GOAL OF THE EXERCISE: One part of the entries below is wanted: the lines from the one containing "execSt (FB.dec a) (MW.dec b) s" through the one containing "execTkwait (FE.dec a) s". Write those out exactly and nothing else.

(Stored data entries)
=== Section Start ===

-- ==== Sys2Proof/Machine/Direct.lean ====
section
/-! DEFINITION. Direct.lean: running an instruction from its words: the meaning of each opcode (02 Tables 2.7, 2.8) applied
to the fields of its words. It answers what exec answers on the decoded instruction, without building it. -/

namespace Sys2Proof.Machine

/-- Running an instruction of space S. -/
def runS (_len opc : Nat) (a b _c : SlotWord) (s : State) : Result :=
  match opc with
  | 0 => execNop (FE.dec a) s
  | 1 => execBr (FD.dec a) s
  | 2 => execBrc (FD.dec a) s
  | 3 => execCall (FD.dec a) s
  | 4 => execCalli (FA.dec a) s
  | 5 => execRet (FE.dec a) s
  | 6 => execJmpi (FA.dec a) s
  | 7 => execLoop (FD.dec a) s
  | 8 => execLoopset (FB.dec a) s
  | 9 => execExit (FE.dec a) s
  | 10 => execYield (FE.dec a) s
  | 11 => execSuspend (FE.dec a) s
  | 12 => execSeal (FE.dec a) s
  | 13 => execTrap (FE.dec a) s
  | 14 => execBrk (FE.dec a) s
  | 16 => execAdd (FA.dec a) s
  | 17 => execSub (FA.dec a) s
  | 18 => execMul (FA.dec a) s
  | 19 => execMulh (FA.dec a) s
  | 20 => execMulhn (FA.dec a) s
  | 21 => execDiv (FA.dec a) s
  | 22 => execDivn (FA.dec a) s
  | 23 => execRem (FA.dec a) s
  | 24 => execRemn (FA.dec a) s
  | 25 => execAnd (FA.dec a) s
  | 26 => execOr (FA.dec a) s
  | 27 => execXor (FA.dec a) s
  | 28 => execAndn (FA.dec a) s
  | 29 => execShl (FA.dec a) s
  | 30 => execShr (FA.dec a) s
  | 31 => execSha (FA.dec a) s
  | 32 => execRot (FA.dec a) s
  | 33 => execMin (FA.dec a) s
  | 34 => execMax (FA.dec a) s
  | 35 => execMinn (FA.dec a) s
  | 36 => execMaxn (FA.dec a) s
  | 37 => execClz (FA.dec a) s
  | 38 => execCtz (FA.dec a) s
  | 39 => execPopc (FA.dec a) s
  | 40 => execExt (FA.dec a) s
  | 41 => execExtn (FA.dec a) s
  | 42 => execIns (FA.dec a) s
  | 43 => execSel (FA.dec a) s
  | 44 => execLea (FA.dec a) s
  | 45 => execCmp (FA.dec a) s
  | 48 => execMovi (FC.dec a) s
  | 49 => if a.extractLsb' 16 1 = 1 then execMovlHi (FC.dec a) b s else execMovl (FC.dec a) b s
  | 50 => execMovhi (FC.dec a) s
  | 51 => execAddi (FB.dec a) s
  | 52 => execMuli (FB.dec a) s
  | 53 => execAndi (FB.dec a) s
  | 54 => execOri (FB.dec a) s
  | 55 => execXori (FB.dec a) s
  | 56 => execShli (FB.dec a) s
  | 57 => execShri (FB.dec a) s
  | 58 => execShai (FB.dec a) s
  | 59 => execCmpi (FB.dec a) s
  | 60 => execPand (FA.dec a) s
  | 61 => execPor (FA.dec a) s
  | 62 => execPxor (FA.dec a) s
  | 63 => if a.extractLsb' 28 4 = 1 then execMovpToP (FA.dec a) s else if a.extractLsb' 28 4 = 2 then execMovpToB (FA.dec a) s else if a.extractLsb' 28 4 = 3 then execMovpFromB (FA.dec a) s else if a.extractLsb' 28 4 = 4 then execMovpToK (FA.dec a) s else if a.extractLsb' 28 4 = 5 then execMovpFromK (FA.dec a) s else if a.extractLsb' 28 4 = 6 then execMovpFromLc (FA.dec a) s else if a.extractLsb' 28 4 = 7 then execMovpKToP (FA.dec a) s else execMovpFromP (FA.dec a) s
  | 64 => execFadd (FA.dec a) s
  | 65 => execFsub (FA.dec a) s
  | 66 => execFmul (FA.dec a) s
  | 67 => execFfma (FA.dec a) s
  | 68 => execFdiv (FA.dec a) s
  | 69 => execFsqrt (FA.dec a) s
  | 70 => execFmin (FA.dec a) s
  | 71 => execFmax (FA.dec a) s
  | 72 => execFabs (FA.dec a) s
  | 73 => execFneg (FA.dec a) s
  | 74 => execFcmp (FA.dec a) s
  | 75 => execFcvti (FA.dec a) s
  | 76 => execIcvtf (FA.dec a) s
  | 80 => execLd (FB.dec a) (MW.dec b) s
  | 81 => execSt (FB.dec a) (MW.dec b) s
  | 82 => execLds (FB.dec a) (MW.dec b) s
  | 83 => execSts (FB.dec a) (MW.dec b) s
  | 84 => execFence (FC.dec a) s
  | 85 => execWaitw (FB.dec a) (MW.dec b) s
  | 86 => execLrec (FB.dec a) (MW.dec b) s
  | 87 => execTkwait (FE.dec a) s
  | 88 => execTksig (FE.dec a) s
  | 96 => execAadd (FA.dec a) (MW.dec b) s
  | 97 => execAand (FA.dec a) (MW.dec b) s
  | 98 => execAor (FA.dec a) (MW.dec b) s
  | 99 => execAxor (FA.dec a) (MW.dec b) s
  | 100 => execAmin (FA.dec a) (MW.dec b) s
  | 101 => execAmax (FA.dec a) (MW.dec b) s
  | 102 => execAminn (FA.dec a) (MW.dec b) s
  | 103 => execAmaxn (FA.dec a) (MW.dec b) s
  | 104 => execAswp (FA.dec a) (MW.dec b) s
  | 105 => execAcas (FA.dec a) (MW.dec b) s
  | 106 => execAfadd (FA.dec a) (MW.dec b) s
  | 107 => execAinc (FA.dec a) (MW.dec b) s
  | 108 => execRadd (FA.dec a) (MW.dec b) s
  | 109 => execRand (FA.dec a) (MW.dec b) s
  | 110 => execRor (FA.dec a) (MW.dec b) s
  | 111 => execRxor (FA.dec a) (MW.dec b) s
  | 112 => execRmin (FA.dec a) (MW.dec b) s
  | 113 => execRmax (FA.dec a) (MW.dec b) s
  | 114 => execRfadd (FA.dec a) (MW.dec b) s
  | 115 => execRbfadd (FA.dec a) (MW.dec b) s
  | 128 => execBar (FA.dec a) s
  | 129 => execBarv (FA.dec a) s
  | 130 => execBwait (FA.dec a) s
  | 131 => execTrig (FA.dec a) s
  | 132 => execGwait (FA.dec a) s
  | 133 => execSpawn (FA.dec a) s
  | 134 => execNsub (FA.dec a) s
  | 135 => execPrio (FA.dec a) s
  | 136 => execJarv (FA.dec a) s
  | 137 => execJwait (FA.dec a) s
  | 138 => execWatch (FA.dec a) s
  | 139 => execUnwatch (FA.dec a) s
  | 144 => execPld (FA.dec a) (MW.dec b) s
  | 145 => if a.extractLsb' 28 4 = 8 then execPstBlock (FA.dec a) (MW.dec b) s else execPst (FA.dec a) (MW.dec b) s
  | 146 => execPfaa (FA.dec a) (MW.dec b) s
  | 147 => execPcas (FA.dec a) (MW.dec b) s
  | 148 => execPred (FA.dec a) (MW.dec b) s
  | 149 => execPfence (FA.dec a) (MW.dec b) s
  | 150 => execClrun (FA.dec a) (MW.dec b) s
  | 151 => execClwait (FA.dec a) (MW.dec b) s
  | 224 => execMfs (FC.dec a) s
  | 225 => execMts (FC.dec a) s
  | 226 => execSvc (FE.dec a) s
  | 227 => if a.extractLsb' 10 2 = 1 then execRftSkip (FE.dec a) s else if a.extractLsb' 10 2 = 2 then execRftPark (FE.dec a) s else if a.extractLsb' 10 2 = 3 then execRftRestart (FE.dec a) s else execRftResume (FE.dec a) s
  | 228 => execTlbi (FA.dec a) s
  | 229 => execTlbia (FE.dec a) s
  | 230 => if a.extractLsb' 28 4 = 1 then execLlcopUncarve (FA.dec a) (MW.dec b) s else if a.extractLsb' 28 4 = 2 then execLlcopClean (FA.dec a) (MW.dec b) s else if a.extractLsb' 28 4 = 3 then execLlcopFlush (FA.dec a) (MW.dec b) s else execLlcopCarve (FA.dec a) (MW.dec b) s
  | 231 => execPurge (FA.dec a) s
  | 232 => if a.extractLsb' 22 10 = 1 then execChipopFence (FB.dec a) s else if a.extractLsb' 22 10 = 2 then execChipopReset (FB.dec a) s else if a.extractLsb' 22 10 = 3 then execChipopClearlost (FB.dec a) s else execChipopStatus (FB.dec a) s
  | 233 => execWfi (FE.dec a) s
  | _ => execNop (FE.dec a) s

/-- Running an instruction of space V. -/
def runV (len opc : Nat) (a b c : SlotWord) (s : State) : Result :=
  match opc with
  | 0 => execVnop (FV.dec a) s
  | 1 => execVview (FV.dec a) (VW.dec b) c s
  | 2 => execTview (FV.dec a) (VW.dec b) c s
  | 3 => if len = 1 then execVmov32 (FV.dec a) s else execVmov64 (FV.dec a) (VW.dec b) s
  | 4 => if len = 1 then execVxmov32 (FV.dec a) s else execVxmov64 (FV.dec a) (VW.dec b) s
  | 5 => if len = 1 then execVbcast32 (FV.dec a) s else execVbcast64 (FV.dec a) (VW.dec b) s
  | 6 => if len = 1 then execVtos32 (FV.dec a) s else execVtos64 (FV.dec a) (VW.dec b) s
  | 7 => if len = 1 then execVmset32 (FV.dec a) s else execVmset64 (FV.dec a) (VW.dec b) s
  | 8 => if len = 1 then execVmand32 (FV.dec a) s else execVmand64 (FV.dec a) (VW.dec b) s
  | 9 => if len = 1 then execVmor32 (FV.dec a) s else execVmor64 (FV.dec a) (VW.dec b) s
  | 10 => if len = 1 then execVmxor32 (FV.dec a) s else execVmxor64 (FV.dec a) (VW.dec b) s
  | 11 => if len = 1 then execVmpop32 (FV.dec a) s else execVmpop64 (FV.dec a) (VW.dec b) s
  | 12 => execVtkw (FV.dec a) s
  | 13 => execVtks (FV.dec a) s
  | 16 => if len = 1 then execVadd32 (FV.dec a) s else execVadd64 (FV.dec a) (VW.dec b) s
  | 17 => if len = 1 then execVsub32 (FV.dec a) s else execVsub64 (FV.dec a) (VW.dec b) s
  | 18 => if len = 1 then execVadds32 (FV.dec a) s else execVadds64 (FV.dec a) (VW.dec b) s
  | 19 => if len = 1 then execVsubs32 (FV.dec a) s else execVsubs64 (FV.dec a) (VW.dec b) s
  | 20 => if len = 1 then execVmul32 (FV.dec a) s else execVmul64 (FV.dec a) (VW.dec b) s
  | 21 => if len = 1 then execVmulh32 (FV.dec a) s else execVmulh64 (FV.dec a) (VW.dec b) s
  | 22 => if len = 1 then execVmulw32 (FV.dec a) s else execVmulw64 (FV.dec a) (VW.dec b) s
  | 23 => execVmac (FV.dec a) (VW.dec b) s
  | 24 => execVmacw (FV.dec a) (VW.dec b) s
  | 25 => execVdot4 (FV.dec a) (VW.dec b) s
  | 26 => if len = 1 then execVand32 (FV.dec a) s else execVand64 (FV.dec a) (VW.dec b) s
  | 27 => if len = 1 then execVor32 (FV.dec a) s else execVor64 (FV.dec a) (VW.dec b) s
  | 28 => if len = 1 then execVxor32 (FV.dec a) s else execVxor64 (FV.dec a) (VW.dec b) s
  | 29 => if len = 1 then execVshl32 (FV.dec a) s else execVshl64 (FV.dec a) (VW.dec b) s
  | 30 => if len = 1 then execVshr32 (FV.dec a) s else execVshr64 (FV.dec a) (VW.dec b) s
  | 31 => if len = 1 then execVsha32 (FV.dec a) s else execVsha64 (FV.dec a) (VW.dec b) s
  | 32 => if len = 1 then execVmin32 (FV.dec a) s else execVmin64 (FV.dec a) (VW.dec b) s
  | 33 => if len = 1 then execVmax32 (FV.dec a) s else execVmax64 (FV.dec a) (VW.dec b) s
  | 34 => if len = 1 then execVabs32 (FV.dec a) s else execVabs64 (FV.dec a) (VW.dec b) s
  | 35 => if len = 1 then execVneg32 (FV.dec a) s else execVneg64 (FV.dec a) (VW.dec b) s
  | 36 => if len = 1 then execVcmp32 (FV.dec a) s else execVcmp64 (FV.dec a) (VW.dec b) s
  | 37 => execVsel (FV.dec a) (VW.dec b) s
  | 38 => execVaddmin (FV.dec a) (VW.dec b) s
  | 39 => execVaddmax (FV.dec a) (VW.dec b) s
  | 40 => if len = 1 then execVclz32 (FV.dec a) s else execVclz64 (FV.dec a) (VW.dec b) s
  | 41 => if len = 1 then execVpopc32 (FV.dec a) s else execVpopc64 (FV.dec a) (VW.dec b) s
  | 48 => if len = 1 then execVfadd32 (FV.dec a) s else execVfadd64 (FV.dec a) (VW.dec b) s
  | 49 => if len = 1 then execVfsub32 (FV.dec a) s else execVfsub64 (FV.dec a) (VW.dec b) s
  | 50 => if len = 1 then execVfmul32 (FV.dec a) s else execVfmul64 (FV.dec a) (VW.dec b) s
  | 51 => execVfma (FV.dec a) (VW.dec b) s
  | 52 => execVfms (FV.dec a) (VW.dec b) s
  | 53 => execVfnma (FV.dec a) (VW.dec b) s
  | 54 => if len = 1 then execVfmin32 (FV.dec a) s else execVfmin64 (FV.dec a) (VW.dec b) s
  | 55 => if len = 1 then execVfmax32 (FV.dec a) s else execVfmax64 (FV.dec a) (VW.dec b) s
  | 56 => if len = 1 then execVfabs32 (FV.dec a) s else execVfabs64 (FV.dec a) (VW.dec b) s
  | 57 => if len = 1 then execVfneg32 (FV.dec a) s else execVfneg64 (FV.dec a) (VW.dec b) s
  | 58 => if len = 1 then execVfcmp32 (FV.dec a) s else execVfcmp64 (FV.dec a) (VW.dec b) s
  | 59 => if len = 1 then execVfdiv32 (FV.dec a) s else execVfdiv64 (FV.dec a) (VW.dec b) s
  | 60 => if len = 1 then execVfsqrt32 (FV.dec a) s else execVfsqrt64 (FV.dec a) (VW.dec b) s
  | 61 => if len = 1 then execVsfn32 (FV.dec a) s else execVsfn64 (FV.dec a) (VW.dec b) s
  | 62 => execVcvt (FV.dec a) (VW.dec b) s
  | 63 => execVqnt (FV.dec a) (VW.dec b) s
  | 64 => execVdqnt (FV.dec a) (VW.dec b) s
  | 80 => if len = 1 then execVshup32 (FV.dec a) s else execVshup64 (FV.dec a) (VW.dec b) s
  | 81 => if len = 1 then execVshdn32 (FV.dec a) s else execVshdn64 (FV.dec a) (VW.dec b) s
  | 82 => if len = 1 then execVrot32 (FV.dec a) s else execVrot64 (FV.dec a) (VW.dec b) s
  | 83 => execVperm (FV.dec a) (VW.dec b) s
  | 84 => if len = 1 then execVred32 (FV.dec a) s else execVred64 (FV.dec a) (VW.dec b) s
  | 85 => if len = 1 then execVscan32 (FV.dec a) s else execVscan64 (FV.dec a) (VW.dec b) s
  | 86 => if len = 1 then execVzip32 (FV.dec a) s else execVzip64 (FV.dec a) (VW.dec b) s
  | 87 => if len = 1 then execVuzp32 (FV.dec a) s else execVuzp64 (FV.dec a) (VW.dec b) s
  | 88 => if len = 1 then execVext32 (FV.dec a) s else execVext64 (FV.dec a) (VW.dec b) s
  | 89 => if len = 1 then execVcompr32 (FV.dec a) s else execVcompr64 (FV.dec a) (VW.dec b) s
  | 90 => if len = 1 then execVexpd32 (FV.dec a) s else execVexpd64 (FV.dec a) (VW.dec b) s
  | 91 => if len = 1 then execVtrn32 (FV.dec a) s else execVtrn64 (FV.dec a) (VW.dec b) s
  | 92 => if len = 1 then execViota32 (FV.dec a) s else execViota64 (FV.dec a) (VW.dec b) s
  | 96 => execVld (FV.dec a) (VW.dec b) (MW.dec c) s
  | 97 => execVst (FV.dec a) (VW.dec b) (MW.dec c) s
  | 98 => execVldsd (FV.dec a) (VW.dec b) (MW.dec c) s
  | 99 => execVstsd (FV.dec a) (VW.dec b) (MW.dec c) s
  | 100 => execVldx (FV.dec a) (VW.dec b) (MW.dec c) s
  | 101 => execVstx (FV.dec a) (VW.dec b) (MW.dec c) s
  | 102 => execVldt (FV.dec a) (VW.dec b) (MW.dec c) s
  | 103 => execVstt (FV.dec a) (VW.dec b) (MW.dec c) s
  | 104 => execVldb (FV.dec a) (VW.dec b) (MW.dec c) s
  | _ => execVnop (FV.dec a) s

/-- Running an instruction of space M. -/
def runM (_len opc : Nat) (a b c : SlotWord) (s : State) : Result :=
  match opc with
  | 0 => execMnop (FE.dec a) s
  | 1 => execMcfg (FC.dec a) (EW.dec b) c s
  | 2 => execMcfgv (FB.dec a) (EW.dec b) s
  | 3 => execMgo (FE.dec a) (EW.dec b) s
  | 4 => execMpin (FE.dec a) (EW.dec b) s
  | 5 => execMunpin (FE.dec a) (EW.dec b) s
  | 6 => execMdrain (FE.dec a) (EW.dec b) s
  | 7 => execMsave (FB.dec a) (EW.dec b) s
  | 8 => execMload (FB.dec a) (EW.dec b) s
  | 9 => execMstat (FE.dec a) (EW.dec b) s
  | 10 => execMfence (FE.dec a) (EW.dec b) s
  | _ => execMnop (FE.dec a) s

/-- Running an instruction of space C. -/
def runC (_len opc : Nat) (a b _c : SlotWord) (s : State) : Result :=
  match opc with
  | 0 => execCnop (FE.dec a) s
  | 1 => execCpy (FA.dec a) (EW.dec b) s
  | 2 => execCpy2 (FA.dec a) (EW.dec b) s
  | 3 => execCpyt (FA.dec a) (EW.dec b) s
  | 4 => if a.extractLsb' 28 4 = 1 then execCpyxScale (FA.dec a) (EW.dec b) s else if a.extractLsb' 28 4 = 2 then execCpyxAdd (FA.dec a) (EW.dec b) s else if a.extractLsb' 28 4 = 3 then execCpyxReduce (FA.dec a) (EW.dec b) s else execCpyxCast (FA.dec a) (EW.dec b) s
  | 5 => execCfill (FA.dec a) (EW.dec b) s
  | 6 => execCsig (FA.dec a) (EW.dec b) s
  | 7 => execCpref (FA.dec a) (EW.dec b) s
  | 8 => if a.extractLsb' 28 4 = 1 then execCflushInval (FA.dec a) (EW.dec b) s else if a.extractLsb' 28 4 = 2 then execCflushDiscard (FA.dec a) (EW.dec b) s else execCflushClean (FA.dec a) (EW.dec b) s
  | 9 => execCfence (FE.dec a) (EW.dec b) s
  | _ => execCnop (FE.dec a) s

/-- Running an instruction of space B. -/
def runB (_len opc : Nat) (a b _c : SlotWord) (s : State) : Result :=
  match opc with
  | 0 => execBnop (FE.dec a) s
  | 1 => execBact (FA.dec a) (EW.dec b) s
  | 2 => execBmv (FA.dec a) (EW.dec b) s
  | 3 => execBmvc (FA.dec a) (EW.dec b) s
  | 4 => execBvm (FA.dec a) (EW.dec b) s
  | 5 => execBapp (FA.dec a) (EW.dec b) s
  | 6 => execBrowcp (FA.dec a) (EW.dec b) s
  | 7 => execBrowz (FA.dec a) (EW.dec b) s
  | 8 => execBbufcp (FA.dec a) (EW.dec b) s
  | 9 => execBload (FA.dec a) (EW.dec b) s
  | 10 => execBdrop (FA.dec a) (EW.dec b) s
  | 11 => execBjoin (FA.dec a) (EW.dec b) s
  | 12 => execBfence (FE.dec a) (EW.dec b) s
  | _ => execBnop (FE.dec a) s

/-- Running the instruction that stream `st` reads from these words; words with a defect are not run (the front end
faults on them before this, 02 R57). -/
def runWords (st : Nat) (ws : List SlotWord) (s : State) : Result :=
  let a := ws.headD 0
  let b := ws.getD 1 0
  let c := ws.getD 2 0
  match defect st a b c with
  | some _ => .next s.hold
  | none => match spaceOf st with
    | none => .next s.hold
    | some .s => runS (lenOf a) (opcOf a) a b c s
    | some .v => runV (lenOf a) (opcOf a) a b c s
    | some .m => runM (lenOf a) (opcOf a) a b c s
    | some .c => runC (lenOf a) (opcOf a) a b c s
    | some .b => runB (lenOf a) (opcOf a) a b c s

end Sys2Proof.Machine
end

=== Section End ===

RESULT FOR THIS TASK:
  | 81 => execSt (FB.dec a) (MW.dec b) s
  | 82 => execLds (FB.dec a) (MW.dec b) s
  | 83 => execSts (FB.dec a) (MW.dec b) s
  | 84 => execFence (FC.dec a) s
  | 85 => execWaitw (FB.dec a) (MW.dec b) s
  | 86 => execLrec (FB.dec a) (MW.dec b) s
  | 87 => execTkwait (FE.dec a) s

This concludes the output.